[EXERCISE DATA — start]

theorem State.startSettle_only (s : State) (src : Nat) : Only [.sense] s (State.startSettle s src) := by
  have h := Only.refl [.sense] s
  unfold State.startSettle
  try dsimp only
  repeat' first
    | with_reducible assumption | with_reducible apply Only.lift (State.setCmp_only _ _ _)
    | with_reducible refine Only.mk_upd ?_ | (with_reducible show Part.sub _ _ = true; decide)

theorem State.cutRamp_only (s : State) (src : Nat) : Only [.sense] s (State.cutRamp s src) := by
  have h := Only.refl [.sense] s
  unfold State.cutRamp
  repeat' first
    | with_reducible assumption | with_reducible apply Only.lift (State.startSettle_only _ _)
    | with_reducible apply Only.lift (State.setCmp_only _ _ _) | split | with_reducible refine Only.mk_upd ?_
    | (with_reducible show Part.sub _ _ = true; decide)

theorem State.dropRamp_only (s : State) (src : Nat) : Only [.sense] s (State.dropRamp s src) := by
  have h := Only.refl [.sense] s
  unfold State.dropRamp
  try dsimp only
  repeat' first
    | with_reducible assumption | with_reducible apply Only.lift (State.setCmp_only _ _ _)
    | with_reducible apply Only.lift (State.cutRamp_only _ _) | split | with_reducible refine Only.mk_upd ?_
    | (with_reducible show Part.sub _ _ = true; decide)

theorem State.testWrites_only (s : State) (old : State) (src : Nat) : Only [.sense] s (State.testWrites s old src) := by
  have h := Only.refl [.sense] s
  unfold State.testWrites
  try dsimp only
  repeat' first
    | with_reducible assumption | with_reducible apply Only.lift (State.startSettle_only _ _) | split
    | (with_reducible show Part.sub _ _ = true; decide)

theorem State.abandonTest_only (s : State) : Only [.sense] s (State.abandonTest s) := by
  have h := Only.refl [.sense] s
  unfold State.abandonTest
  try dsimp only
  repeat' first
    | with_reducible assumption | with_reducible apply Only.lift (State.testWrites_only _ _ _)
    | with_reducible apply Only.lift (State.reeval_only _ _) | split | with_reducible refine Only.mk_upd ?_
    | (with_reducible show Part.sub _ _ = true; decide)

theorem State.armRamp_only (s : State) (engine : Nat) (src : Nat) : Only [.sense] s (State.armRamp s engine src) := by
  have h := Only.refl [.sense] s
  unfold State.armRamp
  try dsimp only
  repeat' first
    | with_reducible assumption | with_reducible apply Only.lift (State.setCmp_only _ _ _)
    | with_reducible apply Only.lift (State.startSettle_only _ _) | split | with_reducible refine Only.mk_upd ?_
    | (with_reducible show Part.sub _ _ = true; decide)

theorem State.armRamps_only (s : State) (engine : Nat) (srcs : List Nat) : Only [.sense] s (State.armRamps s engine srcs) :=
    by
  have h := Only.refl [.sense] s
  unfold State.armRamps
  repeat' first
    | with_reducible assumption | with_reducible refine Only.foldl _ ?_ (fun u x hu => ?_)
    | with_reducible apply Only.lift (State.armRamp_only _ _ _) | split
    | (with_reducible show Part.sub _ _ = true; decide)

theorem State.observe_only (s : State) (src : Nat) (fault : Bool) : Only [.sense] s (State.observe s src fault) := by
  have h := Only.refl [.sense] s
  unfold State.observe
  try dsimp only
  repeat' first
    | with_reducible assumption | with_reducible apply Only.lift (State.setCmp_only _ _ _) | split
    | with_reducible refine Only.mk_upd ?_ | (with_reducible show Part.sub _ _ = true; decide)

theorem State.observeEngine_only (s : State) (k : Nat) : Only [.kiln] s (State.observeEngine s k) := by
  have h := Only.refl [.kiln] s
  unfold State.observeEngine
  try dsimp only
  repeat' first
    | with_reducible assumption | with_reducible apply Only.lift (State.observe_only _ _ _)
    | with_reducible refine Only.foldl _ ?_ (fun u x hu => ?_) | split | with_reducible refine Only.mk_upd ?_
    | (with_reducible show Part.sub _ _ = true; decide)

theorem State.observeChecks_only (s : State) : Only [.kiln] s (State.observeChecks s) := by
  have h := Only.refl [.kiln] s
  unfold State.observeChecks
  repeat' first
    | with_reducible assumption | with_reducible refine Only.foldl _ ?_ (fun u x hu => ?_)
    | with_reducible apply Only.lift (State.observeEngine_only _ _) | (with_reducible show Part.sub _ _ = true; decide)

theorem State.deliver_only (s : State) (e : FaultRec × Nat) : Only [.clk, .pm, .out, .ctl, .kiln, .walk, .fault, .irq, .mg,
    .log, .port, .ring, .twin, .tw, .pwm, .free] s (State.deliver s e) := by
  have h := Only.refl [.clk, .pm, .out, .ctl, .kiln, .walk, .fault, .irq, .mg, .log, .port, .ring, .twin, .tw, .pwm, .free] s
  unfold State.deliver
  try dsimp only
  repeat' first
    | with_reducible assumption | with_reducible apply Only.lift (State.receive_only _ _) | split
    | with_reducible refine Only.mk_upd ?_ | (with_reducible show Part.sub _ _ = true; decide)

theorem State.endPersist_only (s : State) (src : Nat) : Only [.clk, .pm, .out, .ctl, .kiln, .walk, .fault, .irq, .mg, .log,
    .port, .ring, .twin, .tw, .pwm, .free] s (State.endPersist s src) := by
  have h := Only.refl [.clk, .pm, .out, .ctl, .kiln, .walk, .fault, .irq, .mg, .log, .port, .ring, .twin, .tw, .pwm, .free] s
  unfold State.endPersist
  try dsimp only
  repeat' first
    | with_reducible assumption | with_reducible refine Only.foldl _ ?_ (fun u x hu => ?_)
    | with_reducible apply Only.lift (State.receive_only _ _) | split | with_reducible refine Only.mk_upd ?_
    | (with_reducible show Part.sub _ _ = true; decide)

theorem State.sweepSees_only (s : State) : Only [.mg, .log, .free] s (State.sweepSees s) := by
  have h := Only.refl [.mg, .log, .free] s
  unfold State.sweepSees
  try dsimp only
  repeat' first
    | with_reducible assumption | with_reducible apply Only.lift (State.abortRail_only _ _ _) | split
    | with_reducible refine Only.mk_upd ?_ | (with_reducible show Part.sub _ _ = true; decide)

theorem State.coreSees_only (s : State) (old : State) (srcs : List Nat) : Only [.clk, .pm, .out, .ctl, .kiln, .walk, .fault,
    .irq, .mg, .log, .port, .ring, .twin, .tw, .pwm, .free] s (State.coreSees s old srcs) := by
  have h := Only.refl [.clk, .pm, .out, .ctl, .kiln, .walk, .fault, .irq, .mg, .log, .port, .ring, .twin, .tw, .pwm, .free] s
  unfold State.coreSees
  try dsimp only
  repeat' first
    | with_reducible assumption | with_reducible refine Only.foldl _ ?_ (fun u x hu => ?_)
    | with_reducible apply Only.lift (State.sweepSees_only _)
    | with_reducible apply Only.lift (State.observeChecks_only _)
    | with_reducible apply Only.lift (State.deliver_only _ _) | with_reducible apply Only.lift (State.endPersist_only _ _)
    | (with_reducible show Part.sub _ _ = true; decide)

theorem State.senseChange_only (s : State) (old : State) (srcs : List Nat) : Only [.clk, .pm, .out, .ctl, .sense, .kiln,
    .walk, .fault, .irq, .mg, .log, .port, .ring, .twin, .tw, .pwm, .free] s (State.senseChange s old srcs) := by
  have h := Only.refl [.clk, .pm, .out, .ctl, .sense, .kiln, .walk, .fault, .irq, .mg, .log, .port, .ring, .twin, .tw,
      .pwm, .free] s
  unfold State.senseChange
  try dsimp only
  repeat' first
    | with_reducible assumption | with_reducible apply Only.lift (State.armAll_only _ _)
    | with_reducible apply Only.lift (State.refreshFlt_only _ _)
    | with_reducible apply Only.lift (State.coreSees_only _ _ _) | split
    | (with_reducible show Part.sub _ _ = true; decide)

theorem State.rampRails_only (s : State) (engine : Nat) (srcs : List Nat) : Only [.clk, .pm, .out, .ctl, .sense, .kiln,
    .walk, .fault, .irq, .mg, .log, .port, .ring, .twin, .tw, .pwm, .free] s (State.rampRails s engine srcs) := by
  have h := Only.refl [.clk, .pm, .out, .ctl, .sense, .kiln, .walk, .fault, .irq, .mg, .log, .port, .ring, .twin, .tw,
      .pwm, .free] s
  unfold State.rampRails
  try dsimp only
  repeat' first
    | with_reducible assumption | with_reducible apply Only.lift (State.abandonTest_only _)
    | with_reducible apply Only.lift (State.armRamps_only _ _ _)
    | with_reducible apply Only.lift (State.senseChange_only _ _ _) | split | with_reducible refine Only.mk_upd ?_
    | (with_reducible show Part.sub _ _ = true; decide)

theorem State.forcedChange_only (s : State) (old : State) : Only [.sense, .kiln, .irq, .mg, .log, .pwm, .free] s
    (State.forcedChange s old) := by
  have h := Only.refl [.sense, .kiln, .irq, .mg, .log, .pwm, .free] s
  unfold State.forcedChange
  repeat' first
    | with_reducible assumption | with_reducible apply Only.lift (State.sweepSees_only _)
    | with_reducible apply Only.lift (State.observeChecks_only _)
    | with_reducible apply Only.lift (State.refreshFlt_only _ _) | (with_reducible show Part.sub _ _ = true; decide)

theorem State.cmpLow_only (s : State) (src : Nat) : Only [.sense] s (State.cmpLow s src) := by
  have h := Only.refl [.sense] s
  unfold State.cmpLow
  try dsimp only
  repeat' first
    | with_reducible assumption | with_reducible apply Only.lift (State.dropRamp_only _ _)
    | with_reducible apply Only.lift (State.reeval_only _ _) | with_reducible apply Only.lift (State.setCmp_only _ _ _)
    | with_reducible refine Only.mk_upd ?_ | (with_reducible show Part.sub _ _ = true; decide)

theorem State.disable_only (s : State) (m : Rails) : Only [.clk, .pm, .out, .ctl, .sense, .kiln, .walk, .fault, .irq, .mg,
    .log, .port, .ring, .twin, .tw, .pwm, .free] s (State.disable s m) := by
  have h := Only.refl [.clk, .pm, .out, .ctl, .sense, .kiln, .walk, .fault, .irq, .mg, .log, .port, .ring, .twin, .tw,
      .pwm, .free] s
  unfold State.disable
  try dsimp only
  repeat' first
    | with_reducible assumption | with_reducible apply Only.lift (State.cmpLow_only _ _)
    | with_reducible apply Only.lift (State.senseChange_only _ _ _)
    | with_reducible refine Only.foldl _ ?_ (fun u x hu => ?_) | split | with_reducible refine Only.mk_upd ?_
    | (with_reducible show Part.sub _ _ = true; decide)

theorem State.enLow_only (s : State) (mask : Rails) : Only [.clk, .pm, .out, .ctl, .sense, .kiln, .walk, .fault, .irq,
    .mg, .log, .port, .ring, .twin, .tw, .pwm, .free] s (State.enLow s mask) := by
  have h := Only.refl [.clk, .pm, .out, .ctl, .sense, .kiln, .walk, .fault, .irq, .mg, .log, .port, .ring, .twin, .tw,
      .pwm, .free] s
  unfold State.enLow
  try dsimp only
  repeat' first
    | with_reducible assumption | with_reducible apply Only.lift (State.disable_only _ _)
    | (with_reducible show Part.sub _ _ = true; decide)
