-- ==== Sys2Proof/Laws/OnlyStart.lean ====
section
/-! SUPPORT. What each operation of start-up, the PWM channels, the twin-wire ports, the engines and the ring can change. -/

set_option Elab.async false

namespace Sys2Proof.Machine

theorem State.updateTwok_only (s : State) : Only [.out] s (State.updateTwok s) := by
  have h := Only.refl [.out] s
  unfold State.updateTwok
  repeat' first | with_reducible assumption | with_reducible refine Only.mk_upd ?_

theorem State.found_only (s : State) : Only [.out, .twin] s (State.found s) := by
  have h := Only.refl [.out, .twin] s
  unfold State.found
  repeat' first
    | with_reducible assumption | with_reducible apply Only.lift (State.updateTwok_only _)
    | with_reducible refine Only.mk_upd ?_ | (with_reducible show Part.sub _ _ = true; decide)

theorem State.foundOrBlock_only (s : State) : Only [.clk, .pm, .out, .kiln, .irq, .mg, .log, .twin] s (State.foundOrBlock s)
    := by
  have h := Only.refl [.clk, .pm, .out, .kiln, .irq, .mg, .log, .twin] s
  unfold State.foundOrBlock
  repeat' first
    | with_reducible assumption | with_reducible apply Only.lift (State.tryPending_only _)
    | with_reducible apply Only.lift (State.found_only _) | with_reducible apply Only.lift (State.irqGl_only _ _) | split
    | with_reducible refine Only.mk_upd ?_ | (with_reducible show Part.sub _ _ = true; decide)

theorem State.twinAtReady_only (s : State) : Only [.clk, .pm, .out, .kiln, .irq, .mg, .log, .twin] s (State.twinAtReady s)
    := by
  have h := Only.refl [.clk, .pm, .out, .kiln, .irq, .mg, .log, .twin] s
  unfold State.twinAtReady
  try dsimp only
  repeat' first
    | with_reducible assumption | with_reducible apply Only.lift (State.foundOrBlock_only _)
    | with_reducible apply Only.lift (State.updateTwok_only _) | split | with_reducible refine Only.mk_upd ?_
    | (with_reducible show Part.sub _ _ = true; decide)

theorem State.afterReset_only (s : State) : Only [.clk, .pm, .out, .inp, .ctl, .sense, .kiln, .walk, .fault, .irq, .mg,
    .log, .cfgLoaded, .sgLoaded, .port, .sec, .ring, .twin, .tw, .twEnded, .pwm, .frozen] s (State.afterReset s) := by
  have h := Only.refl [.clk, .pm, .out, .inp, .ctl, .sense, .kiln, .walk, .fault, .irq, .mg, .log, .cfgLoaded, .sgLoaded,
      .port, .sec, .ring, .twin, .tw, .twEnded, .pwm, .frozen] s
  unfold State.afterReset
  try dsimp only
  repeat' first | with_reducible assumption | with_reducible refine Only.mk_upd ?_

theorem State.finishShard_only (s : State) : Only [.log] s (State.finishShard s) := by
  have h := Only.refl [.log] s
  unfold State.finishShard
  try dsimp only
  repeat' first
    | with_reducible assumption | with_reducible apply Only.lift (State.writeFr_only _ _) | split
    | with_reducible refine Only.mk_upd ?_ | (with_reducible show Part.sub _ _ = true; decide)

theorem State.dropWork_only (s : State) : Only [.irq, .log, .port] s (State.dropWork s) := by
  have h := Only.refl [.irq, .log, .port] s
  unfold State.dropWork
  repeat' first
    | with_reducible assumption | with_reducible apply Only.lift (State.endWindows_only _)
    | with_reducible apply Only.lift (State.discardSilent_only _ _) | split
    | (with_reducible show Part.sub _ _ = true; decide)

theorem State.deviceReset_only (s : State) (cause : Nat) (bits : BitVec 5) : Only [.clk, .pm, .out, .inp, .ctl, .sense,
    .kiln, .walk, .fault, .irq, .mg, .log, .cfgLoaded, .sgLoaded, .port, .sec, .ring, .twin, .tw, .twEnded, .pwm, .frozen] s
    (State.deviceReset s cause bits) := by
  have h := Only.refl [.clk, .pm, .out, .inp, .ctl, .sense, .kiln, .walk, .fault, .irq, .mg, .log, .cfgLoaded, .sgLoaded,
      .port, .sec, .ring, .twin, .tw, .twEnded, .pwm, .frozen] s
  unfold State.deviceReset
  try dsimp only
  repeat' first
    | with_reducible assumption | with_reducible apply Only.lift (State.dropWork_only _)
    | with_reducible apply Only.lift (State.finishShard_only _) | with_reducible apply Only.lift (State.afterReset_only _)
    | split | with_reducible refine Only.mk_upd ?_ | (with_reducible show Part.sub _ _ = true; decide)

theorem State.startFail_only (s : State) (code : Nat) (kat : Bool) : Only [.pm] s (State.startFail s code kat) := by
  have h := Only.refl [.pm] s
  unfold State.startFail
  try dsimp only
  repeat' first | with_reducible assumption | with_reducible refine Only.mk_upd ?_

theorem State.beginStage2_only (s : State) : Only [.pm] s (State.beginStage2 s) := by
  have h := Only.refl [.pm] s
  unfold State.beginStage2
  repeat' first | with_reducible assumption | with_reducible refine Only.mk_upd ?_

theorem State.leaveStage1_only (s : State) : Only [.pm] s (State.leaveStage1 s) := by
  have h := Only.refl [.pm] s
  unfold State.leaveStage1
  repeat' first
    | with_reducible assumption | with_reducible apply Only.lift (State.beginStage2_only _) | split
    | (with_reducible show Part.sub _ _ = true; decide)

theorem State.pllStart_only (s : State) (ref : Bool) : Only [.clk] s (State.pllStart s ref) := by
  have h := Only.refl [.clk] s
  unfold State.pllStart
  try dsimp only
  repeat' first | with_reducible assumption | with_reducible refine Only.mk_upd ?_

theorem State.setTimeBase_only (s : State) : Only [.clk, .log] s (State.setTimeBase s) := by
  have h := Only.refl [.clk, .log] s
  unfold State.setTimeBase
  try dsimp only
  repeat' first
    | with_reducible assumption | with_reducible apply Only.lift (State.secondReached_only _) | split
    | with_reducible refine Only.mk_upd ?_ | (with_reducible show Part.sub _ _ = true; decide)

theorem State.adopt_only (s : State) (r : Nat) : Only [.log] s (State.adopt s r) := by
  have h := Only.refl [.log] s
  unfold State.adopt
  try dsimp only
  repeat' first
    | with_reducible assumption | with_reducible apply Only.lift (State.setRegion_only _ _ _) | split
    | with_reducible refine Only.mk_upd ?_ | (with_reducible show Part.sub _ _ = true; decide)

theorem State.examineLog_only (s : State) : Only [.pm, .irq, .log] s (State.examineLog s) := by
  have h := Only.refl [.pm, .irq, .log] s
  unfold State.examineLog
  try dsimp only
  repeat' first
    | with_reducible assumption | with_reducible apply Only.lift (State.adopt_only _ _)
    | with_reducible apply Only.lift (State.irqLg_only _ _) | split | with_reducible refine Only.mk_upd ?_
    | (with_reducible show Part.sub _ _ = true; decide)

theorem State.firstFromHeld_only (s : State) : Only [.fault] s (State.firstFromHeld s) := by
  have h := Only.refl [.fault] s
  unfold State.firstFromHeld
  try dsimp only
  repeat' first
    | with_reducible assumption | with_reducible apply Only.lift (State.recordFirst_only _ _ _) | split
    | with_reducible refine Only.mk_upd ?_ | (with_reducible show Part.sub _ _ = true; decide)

[EXERCISE DATA — finish]

• [WORK TO COMPLETE] Find all lines in the records that hold the word "twinAtReady". Copy them.

• [OUTPUT OF THE TASK]
theorem State.twinAtReady_only (s : State) : Only [.clk, .pm, .out, .kiln, .irq, .mg, .log, .twin] s (State.twinAtReady s)
  unfold State.twinAtReady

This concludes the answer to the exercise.